Julia Ebner, geboren 1991 in Wien, forscht am Institute for Strategic Dialogue in London zu Online-Extremismus. Ihr Buch „Wut. Was Islamisten und Rechtsextreme mit uns machen“ war ein Bestseller.

Ihren soeben erschienenen Titel „Radikalisierungsmaschinen. Wie Extremisten die neuen Technologien nutzen und uns manipulieren“ (Suhrkamp-Verlag, 334 Seiten, 18 Euro) stellt sie am Mittwoch im Gespräch mit der WDR-Journalistin und Grimmepreisträgerin Isabel Schayani in der Kölner Stadtbibliothek vor: Josef-Haubrich-Hof 1, 19 Uhr. Eintritt: 8 Euro (ermäßigt 6 Euro). Karten im Vorverkauf über Köln Ticket und an der Abendkasse. (jf)

Wie gefährlich ist das?

Auch das kommt darauf an.

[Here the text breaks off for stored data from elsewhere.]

-- ==== Sys2Proof/Certificates/Slice0/Obligations.lean ====
section
/-! DEFINITION. The statements for the provers: what the commands do by the numbered rules of the spec. -/

open Sys2Proof Sys2Proof.Machine

/-- A step runs the command at the front of the queue on the queue's rest. For every command c and state s whose queue is c followed by rest,
step of s is exec of c on s with the queue rest; on an empty queue the block idles (the model's choice, log entry 1). No row of the opcode
table gives bits, so no word spells a command and placing a word changes nothing. (01_the_step.md) -/
def Obligations.StepRunsTheFrontCommand : Prop :=
  (∀ (c : Instr) (rest : List Instr) (s : State), s.pending = c :: rest → step s = exec c { s with pending := rest })
  ∧ (∀ s : State, s.pending = [] → step s = .next s)
  ∧ (∀ (s : State) (nbits w : Nat), decodeTableWord nbits w = none ∧ s.withFetchWord nbits w = s)

/-- MB_ADMIT takes the lowest free slot or counts the unmet conditions, and SLOT_RELEASE frees a slot. Where the device may admit, the forward
stream asks for the next micro-batch, no condition is unmet and slot k is the lowest free one, MB_ADMIT answers the state in which the
micro-batch is admitted to slot k: k is below 8 and was empty, it then holds the next (STEP, MB) with the version that the step reads,
every other slot is unchanged, and the step is in GATHER with one micro-batch more. With a condition unmet or no slot free it counts the
stalls of the unmet conditions. A device that may not admit or is not asked is unchanged. SLOT_RELEASE of a slot that may be released
empties it and changes no other slot, the step counts one micro-batch more released, and when that makes MB_PER_STEP its Gather has ended.
A slot that is empty or may not be released stays as it is. (01_the_step.md, 06_core_and_governor.md) -/
def Obligations.SlotsAreTakenAndFreed : Prop :=
  (∀ (s : State) (k at' cyc : Nat) (l : SampleList), s.admits = true → s.requested s.toAdmit.1 s.toAdmit.2 = true →
      (s.at' at').admitCauses s.toAdmit.1 cyc (some l) = [] → (s.at' at').freeMbSlot cyc = some k →
    exec (.mbAdmit ⟨some l, at', cyc⟩) s = .next ((s.at' at').admitMb k s.toAdmit.1 s.toAdmit.2 l)
      ∧ kvFind k s.ctl.slots = none ∧ k < 8
      ∧ (kvFind k ((s.at' at').admitMb k s.toAdmit.1 s.toAdmit.2 l).ctl.slots).map (fun x => (x.step, x.mb)) = some s.toAdmit
      ∧ (∀ j, j ≠ k → kvFind j ((s.at' at').admitMb k s.toAdmit.1 s.toAdmit.2 l).ctl.slots = kvFind j s.ctl.slots)
      ∧ (((s.at' at').admitMb k s.toAdmit.1 s.toAdmit.2 l).stepOf s.toAdmit.1).st = .gather
      ∧ (((s.at' at').admitMb k s.toAdmit.1 s.toAdmit.2 l).stepOf s.toAdmit.1).admitted = s.toAdmit.2 + 1)
  ∧ (∀ (s : State) (at' cyc : Nat) (feed : Option SampleList), s.admits = true → s.requested s.toAdmit.1 s.toAdmit.2 = true →
      ((s.at' at').admitCauses s.toAdmit.1 cyc feed ≠ [] ∨ (s.at' at').freeMbSlot cyc = none) →
    exec (.mbAdmit ⟨feed, at', cyc⟩) s = .next ((s.at' at').weirStall ((s.at' at').admitCauses s.toAdmit.1 cyc feed)))
  ∧ (∀ (s : State) (at' cyc : Nat) (feed : Option SampleList), (s.admits = false ∨ s.requested s.toAdmit.1 s.toAdmit.2 = false) →
    exec (.mbAdmit ⟨feed, at', cyc⟩) s = .next s)
  ∧ (∀ (s : State) (k : Fin 8) (cyc : Nat) (x : Slot), s.slot k.val = some x → s.releasable x = true →
    exec (.slotRelease ⟨k, cyc⟩) s = .next (s.release k.val cyc x)
      ∧ (s.release k.val cyc x).slot k.val = none ∧ (∀ j, j ≠ k.val → (s.release k.val cyc x).slot j = s.slot j)
      ∧ ((s.release k.val cyc x).stepOf x.step).released = (s.stepOf x.step).released + 1
      ∧ ((s.stepOf x.step).released + 1 = s.mbs → ((s.release k.val cyc x).stepOf x.step).gatherEnded = true))
  ∧ (∀ (s : State) (k : Fin 8) (cyc : Nat), s.slot k.val = none → exec (.slotRelease ⟨k, cyc⟩) s = .next s)
  ∧ (∀ (s : State) (k : Fin 8) (cyc : Nat) (x : Slot), s.slot k.val = some x → s.releasable x = false →
    exec (.slotRelease ⟨k, cyc⟩) s = .next s)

Als ich mich Offline oder analog in solchen Gruppen bewegt habe, etwa auf Treffen amerikanischer Neonazis oder auch bei dem rechtsextremen Rock-Fest „Schild und Schwert“ im ostdeutschen Ostritz, habe ich mich weniger unbehaglich gefühlt bei dem Gedanken, dass meine persönlichen Echt-Daten am Ende doch im Netz auffindbar sein könnten und ich so zum Ziel radikalisierter, fanatisierter Einzeltäter werden könnte. Deren Handeln aus unbändiger Wut heraus ist am schwersten kalkulierbar. Aber dieses Risiko gehen nicht nur investigative Journalisten oder Extremismus-Forscher ein, die undercover agieren. Sondern bedroht sind alle, die offen ihre Meinung sagen, und besonders auch politische Aktivisten oder Entscheidungsträger. Das ist eine sehr beunruhigende, bedrückende Dynamik.

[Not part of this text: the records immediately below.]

-- ==== Sys2Proof/Laws/Maps.lean ====
section
/-! SUPPORT. Laws of finite maps, of byte memories in canonical form and of the saturating counters. -/

namespace Sys2Proof.Machine

section Maps
variable {κ α : Type} [DecidableEq κ]

@[simp] theorem kvFind_nil (k : κ) : kvFind k ([] : KV κ α) = none := rfl

/-- The key just put is found with its value. -/
@[simp] theorem kvFind_put_self (k : κ) (v : α) (m : KV κ α) : kvFind k (kvPut k v m) = some v := by
  induction m with
  | nil => simp [kvPut, kvFind]
  | cons p m ih =>
    obtain ⟨j, w⟩ := p
    by_cases h : j = k <;> simp [kvPut, kvFind, h, ih]

/-- Every other key keeps its value. -/
theorem kvFind_put_ne {j k : κ} (h : j ≠ k) (v : α) (m : KV κ α) : kvFind j (kvPut k v m) = kvFind j m := by
  induction m with
  | nil => simp [kvPut, kvFind, h.symm]
  | cons p m ih =>
    obtain ⟨i, w⟩ := p
    by_cases h1 : i = k
    · subst h1; simp [kvPut, kvFind, h.symm]
    · simp only [kvPut, if_neg h1, kvFind]
      split <;> simp_all

theorem kvFind_put (j k : κ) (v : α) (m : KV κ α) : kvFind j (kvPut k v m) = if j = k then some v else kvFind j m := by
  by_cases h : j = k
  · subst h; simp
  · simp [h, kvFind_put_ne h]

@[simp] theorem kvGet_put_self (d : α) (k : κ) (v : α) (m : KV κ α) : kvGet d k (kvPut k v m) = v := by simp [kvGet]

theorem kvGet_put_ne (d : α) {j k : κ} (h : j ≠ k) (v : α) (m : KV κ α) : kvGet d j (kvPut k v m) = kvGet d j m := by
  simp [kvGet, kvFind_put_ne h]

theorem kvGet_put (d : α) (j k : κ) (v : α) (m : KV κ α) : kvGet d j (kvPut k v m) = if j = k then v else kvGet d j m := by
  by_cases h : j = k
  · subst h; simp
  · simp [h, kvGet_put_ne d h]

/-- A deleted key is not found. -/
@[simp] theorem kvFind_del_self (k : κ) (m : KV κ α) : kvFind k (kvDel k m) = none := by
  induction m with
  | nil => rfl
  | cons p m ih =>
    obtain ⟨j, w⟩ := p
    by_cases h : j = k <;> simp [kvDel, kvFind, h, ih]

theorem kvFind_del_ne {j k : κ} (h : j ≠ k) (m : KV κ α) : kvFind j (kvDel k m) = kvFind j m := by
  induction m with
  | nil => rfl
  | cons p m ih =>
    obtain ⟨i, w⟩ := p
    by_cases h1 : i = k
    · subst h1; simp [kvDel, kvFind, h.symm, ih]
    · simp [kvDel, kvFind, h1, ih]

theorem kvFind_map (f : κ → α → α) (k : κ) (m : KV κ α) : kvFind k (kvMap f m) = (kvFind k m).map (f k) := by
  induction m with
  | nil => rfl
  | cons p m ih =>
    obtain ⟨j, w⟩ := p
    by_cases h : j = k
    · subst h; simp [kvMap, kvFind]
    · simp [kvMap, kvFind, h, ih]

/-- A property of every value is kept by a put of a value that has it. -/
theorem kvPut_all {p : α → Bool} {k : κ} {v : α} {m : KV κ α} (hm : m.all (fun x => p x.2) = true) (hv : p v = true) :
    (kvPut k v m).all (fun x => p x.2) = true := by
  induction m with
  | nil => simp [kvPut, hv]
  | cons q m ih =>
    obtain ⟨j, w⟩ := q
    simp only [List.all_cons, Bool.and_eq_true] at hm
    by_cases h : j = k
    · simp [kvPut, h, hv, hm.2]
    · simp [kvPut, h, hm.1, ih hm.2]

/-- A value of a map has a property that every value and the default have. -/
theorem kvGet_all {p : α → Bool} {d : α} {k : κ} {m : KV κ α} (hm : m.all (fun x => p x.2) = true) (hd : p d = true) :
    p (kvGet d k m) = true := by
  induction m with
  | nil => simpa [kvGet, kvFind] using hd
  | cons q m ih =>
    obtain ⟨j, w⟩ := q
    simp only [List.all_cons, Bool.and_eq_true] at hm
    by_cases h : j = k
    · simpa [kvGet, kvFind, h] using hm.1
    · simpa [kvGet, kvFind, h] using ih hm.2

end Maps

/-! ## Byte memories -/

theorem cellsAbove_mono {lo lo' : Nat} (h : lo' ≤ lo) {m : List Host.Cell} (hm : cellsAbove lo m = true) : cellsAbove lo' m = true := by
  cases m with
  | nil => rfl
  | cons c m =>
    obtain ⟨a, b⟩ := c
    simp only [cellsAbove, Bool.and_eq_true, decide_eq_true_eq] at hm ⊢
    exact ⟨⟨by omega, hm.1.2⟩, hm.2⟩

theorem cellsAbove_write {lo a : Nat} (h : lo ≤ a) (b : Byte) {m : List Host.Cell} (hm : cellsAbove lo m = true) :
    cellsAbove lo (cellWrite a b m) = true := by
  induction m generalizing lo with
  | nil =>
    simp only [cellWrite]
    split
    · rfl
    · rename_i hb
      simp only [cellsAbove, Bool.and_eq_true, decide_eq_true_eq]
      exact ⟨⟨h, by simpa using hb⟩, trivial⟩
  | cons c m ih =>
    obtain ⟨i, x⟩ := c
    simp only [cellsAbove, Bool.and_eq_true, decide_eq_true_eq] at hm
    obtain ⟨⟨h1, h2⟩, h3⟩ := hm
    simp only [cellWrite]
    split
    · rename_i hlt
      split
      · simp only [cellsAbove, Bool.and_eq_true, decide_eq_true_eq]
        exact ⟨⟨h1, h2⟩, h3⟩
      · rename_i hb
        simp only [cellsAbove, Bool.and_eq_true, decide_eq_true_eq]
        exact ⟨⟨h, by simpa using hb⟩, ⟨⟨by omega, h2⟩, h3⟩⟩
    · split
      · rename_i heq
        split
        · exact cellsAbove_mono (by omega) h3
        · rename_i hb
          simp only [cellsAbove, Bool.and_eq_true, decide_eq_true_eq]
          subst heq
          exact ⟨⟨h, by simpa using hb⟩, h3⟩
      · simp only [cellsAbove, Bool.and_eq_true, decide_eq_true_eq]
        exact ⟨⟨h1, h2⟩, ih (by omega) h3⟩

/-- A write of one byte keeps the canonical form. -/
theorem cellWrite_wf (a : Nat) (b : Byte) {m : List Host.Cell} (hm : Memory.wf m = true) : Memory.wf (cellWrite a b m) = true :=
  cellsAbove_write (Nat.zero_le a) b hm

/-- A write of bytes keeps the canonical form. -/
theorem memWrite_wf (l : List Byte) (a : Nat) {m : List Host.Cell} (hm : Memory.wf m = true) : Memory.wf (memWrite m a l) = true := by
  induction l generalizing a m with
  | nil => exact hm
  | cons b l ih => exact ih (a + 1) (cellWrite_wf a b hm)

/-- An empty memory is in canonical form. -/
@[simp] theorem wf_nil : Memory.wf [] = true := rfl

theorem cellsAbove_filter {p : Host.Cell → Bool} {lo : Nat} {m : List Host.Cell} (hm : cellsAbove lo m = true) :
    cellsAbove lo (m.filter p) = true := by
  induction m generalizing lo with
  | nil => rfl
  | cons c m ih =>
    obtain ⟨a, b⟩ := c
    simp only [cellsAbove, Bool.and_eq_true, decide_eq_true_eq] at hm
    rw [List.filter_cons]
    split
    · simp only [cellsAbove, Bool.and_eq_true, decide_eq_true_eq]
      exact ⟨hm.1, ih hm.2⟩
    · exact cellsAbove_mono (by omega) (ih hm.2)

/-- Entries left out keep the canonical form. -/
theorem wf_filter (p : Host.Cell → Bool) {m : List Host.Cell} (hm : Memory.wf m = true) : Memory.wf (m.filter p) = true :=
  cellsAbove_filter hm

theorem cellRead_below {lo a : Nat} (h : a < lo) {m : List Host.Cell} (hm : cellsAbove lo m = true) : cellRead m a = 0 := by
  induction m generalizing lo with
  | nil => rfl
  | cons c m ih =>
    obtain ⟨i, x⟩ := c
    simp only [cellsAbove, Bool.and_eq_true, decide_eq_true_eq] at hm
    simp only [cellRead]
    rw [if_neg (by omega)]
    exact ih (lo := i + 1) (by omega) hm.2

theorem cellRead_write_above {lo a x : Nat} (h : lo ≤ a) (b : Byte) {m : List Host.Cell} (hm : cellsAbove lo m = true) :
    cellRead (cellWrite a b m) x = if x = a then b else cellRead m x := by
  induction m generalizing lo with
  | nil =>
    simp only [cellWrite]
    split
    · rename_i hb; subst hb; simp [cellRead]
    · by_cases hx : x = a
      · subst hx; simp [cellRead]
      · simp [cellRead, hx, show a ≠ x from fun h => hx h.symm]
  | cons c m ih =>
    obtain ⟨i, y⟩ := c
    simp only [cellsAbove, Bool.and_eq_true, decide_eq_true_eq] at hm
    obtain ⟨⟨h1, h2⟩, h3⟩ := hm
    simp only [cellWrite]
    split
    · rename_i hlt
      have h0 : cellRead m a = 0 := cellRead_below (lo := i + 1) (by omega) h3
      split
      · rename_i hb; subst hb
        by_cases hx : x = a
        · subst hx; simp [cellRead, h0, show i ≠ x from by omega]
        · simp [hx]
      · by_cases hx : x = a
        · subst hx; simp [cellRead]
        · simp [cellRead, hx, show a ≠ x from fun h => hx h.symm]
    · split
      · rename_i heq
        subst heq
        have h0 : cellRead m a = 0 := cellRead_below (lo := a + 1) (by omega) h3
        split
        · rename_i hb; subst hb
          by_cases hx : x = a
          · subst hx; simp [h0]
          · simp [cellRead, hx, show a ≠ x from fun h => hx h.symm]
        · by_cases hx : x = a
          · subst hx; simp [cellRead]
          · simp [cellRead, hx, show a ≠ x from fun h => hx h.symm]
      · simp only [cellRead]
        by_cases hx : i = x
        · have : x ≠ a := by omega
          simp [hx, this]
        · simp only [if_neg hx]
          exact ih (lo := i + 1) (by omega) h3

/-! ## Counters -/

theorem satAdd_le (m n k : Nat) : satAdd m n k ≤ m := Nat.min_le_left _ _

theorem satAdd_eq (m n k : Nat) : satAdd m n k = min m (n + k) := rfl

end Sys2Proof.Machine
end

Welche Möglichkeiten sehen Sie, den versteckten Akteuren im Internet wirksam zu begegnen. Manchmal kommt einem das ja wie ein Hase-und-Igel-Spiel vor.

Der entscheidende Ansatzpunkt muss es sein, die Reichweite extremistischer Inhalte zu verringern. Gegenwärtig bieten Aufbau und Funktionslogiken der sozialen Netzwerke extremistischen Inhalte breiten Raum, ja geben ihnen sogar Priorität. Da braucht es klarere und entschiedenere Regulierungen von staatlicher Seite. Die großen Plattformen müssen dazu gezwungen werden. Und zwar proaktiv – nicht immer nur als Reaktion darauf, wenn es irgendwo auf der Welt mal wieder einen schlimmen Terroranschlag gegeben hat. Politische Entscheidungsträger sollten bei jeder technischen Innovation von vornherein mitbedenken, welche Möglichkeiten des Missbrauchs durch Extremisten-Gruppen im Netz sie bieten. Die Lösung liegt aber nicht nur auf technischer Ebene. Auch durch konkretes Handeln von Menschen kann viel erreicht werden.

Zum Beispiel?

Deradikalisierungsprojekte, mit denen Offline bereits sehr gute Erfolge erzielt wurden, sollten auch Online eingesetzt werden. Das bedeutet etwa, über Direct Messaging Menschen anzusprechen, die sich in extremistischen Netzwerken bewegen und dort Inhalte posten. Auf sie kann man im Dialog 1:1 reagieren. Längerfristig muss aber auch ein breites Bewusstsein dafür geschaffen werden, dass und wie die sozialen Medien unsere Persönlichkeit beeinflussen. Da ist unter anderem die schulische Bildung gefragt: Wie spiegeln die Algorithmen unsere Seele wider? Wie funktionieren Gruppendynamiken, wie beschleunigen sie sich unter den Bedingungen der neuen Medien? Wir sprechen heute zwar über Fake News und wie man sie erkennt; wir vermitteln Fähigkeiten, zwischen seriösen und unseriösen Informationsquellen zu unterscheiden. Aber die Frage nach dem Einfluss auf unsere Persönlichkeit wird noch nicht in gleichem Maße gestellt und reflektiert – denken Sie an Phänomene wie Online-Mobbing, an Online-Sucht, Isolations- und Vereinsamungsprozesse. Da geht es nicht nur um unsere Kommunikationsformen, sondern um unsere Identität.